If there are more than 10, she said, she just scratches the name off the list. “Lateness is a big deal around here,” she said.

It’s no wonder parents are in a tizzy about these things.
Tizzies-R-Us. Last week, the New York Times revealed that parents are
holding their children back until they are 6-years-old for kindergarten
in order to give them an edge over their classmates.

What about a 12-year old kindergartner? Now, they’d definitely have
an edge over their classmates. Why not hold the kids until they’re 14
or 15, and let those teachers deal with adolescent angst. And no,
kiddo, you can’t work on your MySpace page during Choice Time.

Perhaps Smartmom is a bit sensitive on the topic because OSFO is not an early riser.

“If you don’t get moving, girlie,” Smartmom told her the other day,
“you’re not going to get into the middle school of your choice.”

“I care more about my sleep than middle school,” OSFO said pulling her blanket over her head.

“Okay,” Smartmom said trying not to go ballistic. “So if you get into a terrible middle school, don’t blame me.”

Smartmom could not believe what she was saying. But she couldn’t
stop herself: “I will not defend you when they ask me why you were five
minutes late more than 10 times.”

The OSFO stormed out of her bed, got dressed, and kept her hair
styling to a quick six, seven, eight (“Would you finish, already?”),
nine minutes.

Thankfully, they got to the schoolyard just in time.

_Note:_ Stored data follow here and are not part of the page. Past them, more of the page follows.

-- ==== Sys2Proof/Laws/Exec.lean ====
section
/-!
SUPPORT. Each transaction as `transact`, the one shared way of performing, of its own operation; and the halted
block.
-/

namespace Sys2Proof.Machine

variable (s : State)

theorem exec_tileWr (l off : Nat) (data mask : Word) :
    exec (.tileWr l off data mask) s
      = transact (withLayerWindow 0x1 l fun x t =>
      respond .silent (writeTile x (fold off (cellsOf (t.cfg.layer x))) data mask t)) s := rfl

theorem exec_tileRd (l off : Nat) :
    exec (.tileRd l off) s
      = transact (withLayerWindow 0x1 l fun x t =>
      returnData (tileAt (t.layer x) (fold off (cellsOf (t.cfg.layer x)))) t) s := rfl

theorem exec_rscrWr (l off : Nat) (data mask : Word) :
    exec (.rscrWr l off data mask) s
      = transact (withLayerWindow 0x2 l fun x t =>
      respond .silent (writeRowtab x (fold off t.cfg.rowTabN) data mask t)) s := rfl

theorem exec_rscrRd (l off : Nat) :
    exec (.rscrRd l off) s
      = transact (withLayerWindow 0x2 l fun x t =>
      returnData (rowtabAt (t.layer x) (fold off t.cfg.rowTabN)) t) s := rfl

theorem exec_cscrWr (l off : Nat) (data mask : Word) :
    exec (.cscrWr l off data mask) s
      = transact (withLayerWindow 0x3 l fun x t =>
      respond .silent (writeColtab x (fold off t.cfg.colTabN) data mask t)) s := rfl

theorem exec_cscrRd (l off : Nat) :
    exec (.cscrRd l off) s
      = transact (withLayerWindow 0x3 l fun x t =>
      returnData (coltabAt (t.layer x) (fold off t.cfg.colTabN)) t) s := rfl

theorem exec_ctrlWr (b off : Nat) (data mask : Word) :
    exec (.ctrlWr b off data mask) s
      = transact (withBlockWindow 0x4 b fun t =>
      respond .silent (writeCr b (fold off t.cfg.cbWords) data mask t)) s := rfl

theorem exec_ctrlRd (b off : Nat) :
    exec (.ctrlRd b off) s
      = transact (withBlockWindow 0x4 b returnDraw) s := rfl

theorem exec_palWr0 (off : Nat) (data mask : Word) :
    exec (.palWr0 off data mask) s
      = transact (fun t => respond .silent (writePal0 (fold off t.cfg.palN) data mask t)) s := rfl

theorem exec_palRd0 (off : Nat) :
    exec (.palRd0 off) s
      = transact (fun t => returnData (pal0At t (fold off t.cfg.palN)) t) s := rfl

theorem exec_palWr1 (off : Nat) (data mask : Word) :
    exec (.palWr1 off data mask) s
      = transact (withBank1 fun t => respond .silent (writePal1 (fold off t.cfg.palN) data mask t)) s := rfl

theorem exec_palRd1 (off : Nat) :
    exec (.palRd1 off) s
      = transact (withBank1 fun t => returnData (pal1At t (fold off t.cfg.palN)) t) s := rfl

theorem exec_sprWr (off : Nat) (data mask : Word) :
    exec (.sprWr off data mask) s
      = transact (fun t => respond .silent (writeSprram (fold off t.cfg.sprRamWords) data mask t)) s := rfl

theorem exec_sprRd (off : Nat) :
    exec (.sprRd off) s
      = transact (fun t => returnData (sprramAt t (fold off t.cfg.sprRamWords)) t) s := rfl

theorem exec_dmaWr :
    exec .dmaWr s
      = transact (fun t => respond .silent (copySnapshot t)) s := rfl

theorem exec_dmaRd :
    exec .dmaRd s
      = transact (returnDraw) s := rfl

theorem exec_protWr (data mask : Word) :
    exec (.protWr data mask) s
      = transact (fun t => respond .silent (presentKey (merge t.platch data mask) t)) s := rfl

theorem exec_protRd :
    exec .protRd s
      = transact (fun t => returnData t.preadback t) s := rfl

theorem exec_frameRender :
    exec .frameRender s
      = transact (fun t => respond .frame (renderFrame t)) s := rfl

theorem exec_hUpdate (l : Nat) :
    exec (.hUpdate l) s
      = transact (withLayerArg .hUpdate l fun x t => respond .silent (updateLayer x t)) s := rfl

theorem exec_hRender (l : Nat) :
    exec (.hRender l) s
      = transact (withLayerArg .hRender l fun x t => respond .silent (renderLayer x t)) s := rfl

theorem exec_hMarkalldirty (l : Nat) :
    exec (.hMarkalldirty l) s
      = transact (withLayerArg .hMarkalldirty l fun x t => respond .silent (markAllDirty x t)) s := rfl

theorem exec_hLatchscroll (l : Nat) :
    exec (.hLatchscroll l) s
      = transact (withLayerArg .hLatchscroll l fun x t => respond .silent (latchScroll x t)) s := rfl

theorem exec_hInvalidate (l : Nat) :
    exec (.hInvalidate l) s
      = transact (withLayerArg .hInvalidate l fun x t => respond .silent (invalidate x t)) s := rfl

theorem exec_hDraw (l : Nat) (pass : LayerPass) :
    exec (.hDraw l pass) s
      = transact (withLayerArg .hDraw l fun x t => respond .silent (drawLayer x pass t)) s := rfl

theorem exec_hSetflip (l : Nat) (f : Bool) :
    exec (.hSetflip l f) s
      = transact (withLayerArg .hSetflip l fun x t => respond .silent (setFlip x f t)) s := rfl

theorem exec_hSprdraw (pass : SprPass) :
    exec (.hSprdraw pass) s
      = transact (fun t => respond .silent (drawSprites pass t)) s := rfl

theorem exec_hMarkused (i : Nat) :
    exec (.hMarkused i) s
      = transact (withPaletteArg .hMarkused i fun t => respond .silent (markUsed i t)) s := rfl

theorem exec_hRecompute :
    exec .hRecompute s
      = transact (fun t => returnData (reportWord (recomputeReports t)) (recompute t)) s := rfl

theorem exec_hClearused :
    exec .hClearused s
      = transact (fun t => respond .silent (clearUsed t)) s := rfl

theorem exec_hFill :
    exec .hFill s
      = transact (fun t => respond .silent (fillBackdrop t)) s := rfl

theorem exec_hOutput :
    exec .hOutput s
      = transact (fun t => respond .silent (stepOutput t)) s := rfl

/-- A halted block does nothing with a transaction (R431). -/
theorem exec_halted (i : Instr) (h : halted s = true) : exec i s = .next s := by
  cases i <;> simp only [exec_tileWr, exec_tileRd, exec_rscrWr, exec_rscrRd, exec_cscrWr, exec_cscrRd,
    exec_ctrlWr, exec_ctrlRd, exec_palWr0, exec_palRd0, exec_palWr1, exec_palRd1, exec_sprWr, exec_sprRd,
    exec_dmaWr, exec_dmaRd, exec_protWr, exec_protRd, exec_frameRender, exec_hUpdate, exec_hRender,
    exec_hMarkalldirty, exec_hLatchscroll, exec_hInvalidate, exec_hDraw, exec_hSetflip, exec_hSprdraw,
    exec_hMarkused, exec_hRecompute, exec_hClearused, exec_hFill, exec_hOutput, transact_halted s _ h]

end Sys2Proof.Machine
end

The OSFO
wouldn’t even look at her when she said goodbye. “I love you,” Smartmom
whispered but she was gone.

Smartmom felt ashamed of herself and terrible for the things she had
said to her terrific little girl, who, she hoped, wasn’t now completely
traumatized and afraid about middle school like her mother.

And fear is what it’s all about: fear of failing, of not having
enough; of not adequately preparing one’s children for the free market
economy that we live in; fear that they won’t measure up.

Mostly, Smartmom is afraid that she has succumbed to the real parent
trap: trying to do the right thing for your kid without really thinking
deeply about what the right thing is.

Later that day, Smartmom apologized to OSFO. “Good, maybe I won’t
have to hear about middle school first thing in the morning.” OSFO said
still smarting from what Smartmom had said.

Smartmom promised she’d never bring up the topic again. But she knew
she was lying. It was as inevitable as the occasional stomachache, a
bout of diarrhea, or parents behaving badly.